The meadow in front of our picnic bench

Heading downhill now back toward the main road. Look at this beautiful meadow! In all it was a long 600-meter descent, but we made it down in an hour. 

Little barns along the way, and the Schlüechtli mountain in the back. We were way up high on that!

We could just make out the trail that we walked up higher

These look like Highland Cattle

And these are, I believe, an orchid of some kind. 

Heading down the steep hillsides through the tall meadow grass!

I am so happy that we are seeing so many beautiful flowering meadows. 

We got down to the road just a few minutes before our 14:18 bus. 

What our hike looks like on Google satellite maps, and other hikes we did nearby, including a walk through the Rhine Gorge in 2015

The bus passes back again through Versam. It was really full this time. I guess many more people had gone up the valley in the meantime and heading back again. 

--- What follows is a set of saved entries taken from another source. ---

theorem bitValue_constant {f : Field} (h : constantSource f.source = true) (raw : Word32) (env : DynField → Word32)
    (i : Nat) : f.bitValue raw env i = raw.getLsbD i := by
  unfold Field.bitValue
  cases hs : f.source with
  | const => rfl
  | reserved => rfl
  | fixed v => simp [hs, constantSource] at h
  | live d => simp [hs, constantSource] at h

/-- Of the values read at execution, a field depends only on the one it names. -/
theorem bitValue_congr_env {f : Field} {env env' : DynField → Word32} (h : ∀ d, f.source = .live d → env d = env' d)
    (raw : Word32) (i : Nat) : f.bitValue raw env i = f.bitValue raw env' i := by
  unfold Field.bitValue
  cases hs : f.source with
  | const => rfl
  | reserved => rfl
  | fixed v => rfl
  | live d => simp only [h d hs]

/-- A bit under constant fields alone is the bit of the processor's constant. -/
theorem bit_render_constant {fs : List Field} {i : Nat}
    (h : ∀ f ∈ fs, f.covers i = true → constantSource f.source = true) (raw : Word32) (env : DynField → Word32) :
    bit (renderReg fs raw env) i = bit raw i := by
  by_cases hi : i < 32
  · rw [bit_render fs raw env i hi, regBit]
    cases hf : fs.find? (fun f => f.covers i) with
    | none => rfl
    | some f =>
      have hc : constantSource f.source = true := h f (List.mem_of_find?_eq_some hf) (by simpa using List.find?_some hf)
      exact bitValue_constant hc raw env i
  · rw [bit_ge _ i (by omega), bit_ge _ i (by omega)]

/-- A register of constant fields is the processor's constant. -/
theorem render_constant {fs : List Field} (h : ∀ f ∈ fs, constantSource f.source = true) (raw : Word32)
    (env : DynField → Word32) : renderReg fs raw env = raw :=
  BitVec.eq_of_getLsbD_eq fun _ _ => bit_render_constant (fun f hf _ => h f hf) raw env

/-- A bit depends only on those values read at execution that a field covering it names. -/
theorem bit_render_congr_env {fs : List Field} {env env' : DynField → Word32} {i : Nat}
    (h : ∀ f ∈ fs, f.covers i = true → ∀ d, f.source = .live d → env d = env' d) (raw : Word32) :
    bit (renderReg fs raw env) i = bit (renderReg fs raw env') i := by
  by_cases hi : i < 32
  · rw [bit_render fs raw env i hi, bit_render fs raw env' i hi, regBit, regBit]
    cases hf : fs.find? (fun f => f.covers i) with
    | none => rfl
    | some f =>
      exact bitValue_congr_env (h f (List.mem_of_find?_eq_some hf) (by simpa using List.find?_some hf)) raw i
  · rw [bit_ge _ i (by omega), bit_ge _ i (by omega)]

/-- A register no field of which reads `d` does not depend on it. -/
theorem render_congr_except {fs : List Field} {env env' : DynField → Word32} {d : DynField}
    (henv : ∀ e, e ≠ d → env e = env' e) (h : ∀ f ∈ fs, f.source ≠ .live d) (raw : Word32) :
    renderReg fs raw env = renderReg fs raw env' :=
  BitVec.eq_of_getLsbD_eq fun _ _ =>
    bit_render_congr_env (fun f hf _ e he => henv e fun hed => h f hf (hed ▸ he)) raw

/-- Where bit `n` alone reads `d`, no other bit depends on it. -/
theorem bit_render_congr_except {fs : List Field} {env env' : DynField → Word32} {d : DynField} {n i : Nat}
    (henv : ∀ e, e ≠ d → env e = env' e) (h : ∀ f ∈ fs, f.source = .live d → f.lo = n ∧ f.hi = n) (hi : i ≠ n)
    (raw : Word32) : bit (renderReg fs raw env) i = bit (renderReg fs raw env') i := by
  refine bit_render_congr_env (fun f hf hc e he => henv e ?_) raw
  rintro rfl
  obtain ⟨hlo, hhi⟩ := h f hf he
  have := (covers_iff f i).1 hc
  omega

/-- A bit of a field that the table gives to it. -/
theorem bit_render_owned {fs : List Field} {f : Field} {i : Nat} (h : owns fs f = true) (hlo : f.lo ≤ i) (hhi : i ≤ f.hi)
    (raw : Word32) (env : DynField → Word32) : bit (renderReg fs raw env) i = f.bitValue raw env i := by
  simp only [owns, Bool.and_eq_true, Nat.ble_eq, List.all_eq_true, List.mem_range, Bool.or_eq_true, Bool.not_eq_true',
    decide_eq_true_eq] at h
  obtain ⟨⟨_, h31⟩, hall⟩ := h
  have hfind : fs.find? (fun g => g.covers i) = some f :=
    (hall i (by omega)).resolve_left (by simp [(covers_iff f i).2 ⟨hlo, hhi⟩])
  rw [bit_render fs raw env i (by omega), regBit, hfind]

/-- A one-bit field read at execution. -/
theorem bit_render_live {fs : List Field} {n : Nat} {name : String} {d : DynField}
    (h : owns fs (live n n name d) = true) (raw : Word32) (env : DynField → Word32) :
    bit (renderReg fs raw env) n = bit (env d) 0 := by
  rw [bit_render_owned h (Nat.le_refl n) (Nat.le_refl n)]
  simp [live, Field.bitValue, bit]

/-- A one-bit constant of the processor. -/
theorem bit_render_flag {fs : List Field} {n : Nat} {name : String} (h : owns fs (flag n name) = true) (raw : Word32)
    (env : DynField → Word32) : bit (renderReg fs raw env) n = bit raw n :=
  bit_render_owned h (Nat.le_refl n) (Nat.le_refl n) raw env

/-- A "Reserved = 0" field reads 0 (R14). -/
theorem field_render_zeros {fs : List Field} {hi lo : Nat} (h : owns fs (zeros hi lo) = true) (raw : Word32)
    (env : DynField → Word32) : field (renderReg fs raw env) hi lo = 0 := by
  have := field_render fs (zeros hi lo) raw env h
  simpa [zeros, fieldValue] using this

/-- A "Reserved = 0" bit reads 0 (R14). -/
theorem bit_render_zeros {fs : List Field} {n : Nat} (h : owns fs (zeros n n) = true) (raw : Word32)
    (env : DynField → Word32) : bit (renderReg fs raw env) n = false := by
  rw [bit_render_owned h (Nat.le_refl n) (Nat.le_refl n)]
  simp [zeros, Field.bitValue]

/-! ### Fetch, decode and step -/

/-- Bytes the fetch gets one by one begin what it gets together. -/
theorem fetchFrom_begins (s : State) (bytes : List Byte) {n k : Nat} (hn : bytes.length ≤ n)
    (h : ∀ j b, bytes[j]? = some b → s.pcFits (k + j) = true ∧ s.fetchByte (s.fetchAddress (k + j)) = some b) :
    ∃ rest, s.fetchFrom n k = bytes ++ rest := by
  induction bytes generalizing n k with
  | nil => exact ⟨_, rfl⟩
  | cons c cs ih =>
    cases n with
    | zero => simp at hn
    | succ n =>
      obtain ⟨hfit, hbyte⟩ := h 0 c rfl
      rw [Nat.add_zero] at hfit hbyte
      have htail : ∀ j b, cs[j]? = some b →
          s.pcFits (k + 1 + j) = true ∧ s.fetchByte (s.fetchAddress (k + 1 + j)) = some b := by
        intro j b hj
        rw [show k + 1 + j = k + (j + 1) by omega]
        exact h (j + 1) b (by simpa using hj)
      obtain ⟨rest, hrest⟩ := ih (by simpa using hn) htail
      exact ⟨rest, by simp [State.fetchFrom, hfit, hbyte, hrest]⟩

/-- An encoding is no longer than the fetch window (R51). -/
theorem length_encode_le (i : Instr) : (encode i).length ≤ 3 := by cases i <;> decide

theorem decode_encode_append (i : Instr) (rest : List Byte) : decode (encode i ++ rest) = .ok i := by
  cases i with
  | cpuid => exact RoundTrip.cpuid rest
  | lockCpuid => exact RoundTrip.lockCpuid rest

theorem refuseOverflow_overflow {s : State} {n : Nat} (h : s.pcFits n = false) (t : State) :
    s.refuseOverflow n (.next t) = .refused .pcOverflow := by
  simp [State.refuseOverflow, h]

theorem step_of_otherPrefix {s : State} {b : Byte} (h : decode s.fetchWindow = .error (.otherPrefix b)) :
    step s = .refused (.prefixNotInSource b) := by
  simp [step, h]

theorem step_of_notCpuid {s : State} (h : decode s.fetchWindow = .error .notCpuid) : step s = .refused .notCpuid := by
  simp [step, h]

/-- Where the bytes end inside what may be an instruction, the address of the first missing one decides. -/
theorem step_of_truncated {s : State} (h : decode s.fetchWindow = .error .truncated) :
    (s.pcFits s.fetchWindow.length = true → step s = .fault (.noInstructionByte (s.pc.toNat + s.fetchWindow.length))) ∧
      (s.pcFits s.fetchWindow.length = false → step s = .refused .pcOverflow) := by
  constructor <;> intro hfit <;> simp [step, h, State.fetchEnds, hfit, State.fetchAddress]

theorem lockByte_not_otherPrefix : isOtherPrefix lockByte = false := by decide

theorem decode_otherPrefix {b : Byte} (h : isOtherPrefix b = true) (rest : List Byte) :
    decode (b :: rest) = .error (.otherPrefix b) := by
  have hb : b ≠ lockByte := by
    rintro rfl
    simp [lockByte_not_otherPrefix] at h
  simp [decode, hb, h]

theorem decode_lock (rest : List Byte) : decode (lockByte :: rest) = decodeOpcode .lockCpuid rest := by simp [decode]

theorem decode_noPrefix {b : Byte} (hl : b ≠ lockByte) (hp : isOtherPrefix b = false) (rest : List Byte) :
    decode (b :: rest) = decodeOpcode .cpuid (b :: rest) := by
  simp [decode, hl, hp]

theorem decodeOpcode_other (i : Instr) {b c : Byte} (h : (b, c) ≠ (0x0F, 0xA2)) (rest : List Byte) :
    decodeOpcode i (b :: c :: rest) = .error .notCpuid := by
  rw [Ne, Prod.mk.injEq] at h
  exact if_neg h

theorem decodeOpcode_single_other (i : Instr) {b : Byte} (h : b ≠ 0x0F) : decodeOpcode i [b] = .error .notCpuid :=
  if_neg h

/-! ### One execution of CPUID -/

/-- The run-time inputs of R9 are as before after an execution (R24, R26). -/
theorem sameInputs_completeCpuid (s : State) : s.SameInputs s.completeCpuid := by constructor <;> simp

theorem sameInputs_writeReg32 (s : State) (r : Reg) (v : Word32) : s.SameInputs (s.writeReg32 r v) := by
  constructor <;> simp

theorem sameInputs_trans {s t u : State} (h : s.SameInputs t) (h' : t.SameInputs u) : s.SameInputs u :=
  ⟨h.cfg.trans h'.cfg, h.osxsave.trans h'.osxsave, h.pke.trans h'.pke, h.xcr0.trans h'.xcr0, h.xss.trans h'.xss,
    h.limit.trans h'.limit, h.dcaCap.trans h'.dcaCap, h.mode64.trans h'.mode64, h.aeskle.trans h'.aeskle,
    h.psnEnabled.trans h'.psnEnabled⟩

/-- A register read after a write gives the written value, or for another register what it held. -/
theorem reg32_writeReg32 (s : State) (r r' : Reg) (v : Word32) :
    (s.writeReg32 r v).reg32 r' = if r' = r then v else s.reg32 r' := by
  cases r <;> cases r' <;> simp [State.writeReg32, State.setReg, State.reg32, State.reg]

/-- An ECX that the selected leaf does not use takes no part (R111). -/
theorem cpuidValues_unused {s : State} {eax : Word32} (h : s.usesSubleaf (s.select eax) = false) (ecx ecx' : Word32) :
    s.cpuidValues eax ecx = s.cpuidValues eax ecx' := by
  simp [State.cpuidValues, State.subFor, h]

/-- On one processor, two states that compute the same values return the same. -/
theorem returns_congr {s s' : State} (hcfg : s.cfg = s'.cfg)
    (hv : s.cpuidValues s.leafOperand s.subleafOperand = s'.cpuidValues s'.leafOperand s'.subleafOperand) (q : Quad) :
    s.Returns q ↔ s'.Returns q := by
  rw [returns_iff, returns_iff, hcfg, hv]

/-- The upper half of a joined pair. -/
theorem joinWords_div (hi lo : Word32) : (joinWords hi lo).toNat / 2 ^ 32 = hi.toNat := by
  have := lo.isLt
  rw [joinWords_toNat]
  omega

/-! ### Doubling -/

/-- Doubling a power of 2 gives a power of 2. -/
theorem doubleUntil_eq_two_pow (n fuel j : Nat) : ∃ k, doubleUntil n fuel (2 ^ j) = 2 ^ k := by
  induction fuel generalizing j with
  | zero => exact ⟨j, rfl⟩
  | succ fuel ih =>
    simp only [doubleUntil]
    split
    · exact ⟨j, rfl⟩
    · rw [← Nat.pow_succ']; exact ih (j + 1)

/-- Enough doublings reach `n`. -/
theorem le_doubleUntil {n fuel p : Nat} (h : n ≤ 2 ^ fuel * p) : n ≤ doubleUntil n fuel p := by
  induction fuel generalizing p with
  | zero => simpa [doubleUntil] using h
  | succ fuel ih =>
    simp only [doubleUntil]
    split
    · assumption
    · exact ih (by rwa [← Nat.mul_assoc, ← Nat.pow_succ])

Another look down into the Rhine Gorge from the winding road above. 

The only other buildings down here next to the station building are a canoe/kayak school and rental shop!

Getting back on the little red train from the Rhätian Railway, with windows you can still pull down!

A close-up look at some of the fantastic rock formations on the gorge walls near the Versam-Safien train stop in the Rhine Gorge


VIDEO:
From the train, through the Rhine Canyon


Heading northeast now, back out of the Rhine Gorge, along the Anterior Rhine, considered the main original branch of the Rhine River. 



After this railway bridge, the gorge can no longer be accessed on foot. Only the train and boats can pass the river here, until the next stop at Trin. 

VIDEO:
Train Ride along the Rhine River between Versam and Trin, arriving in Trin


This section of the river between Versam and Trin is very popular with boaters of all kinds. 

And now we're back at Reichenau again, where the Anterior and Posterior Rhine Rivers meet to form the Rhine River, which then heads north at Chur toward Lake Constance.  

Where the Safien Valley is located in Switzerland.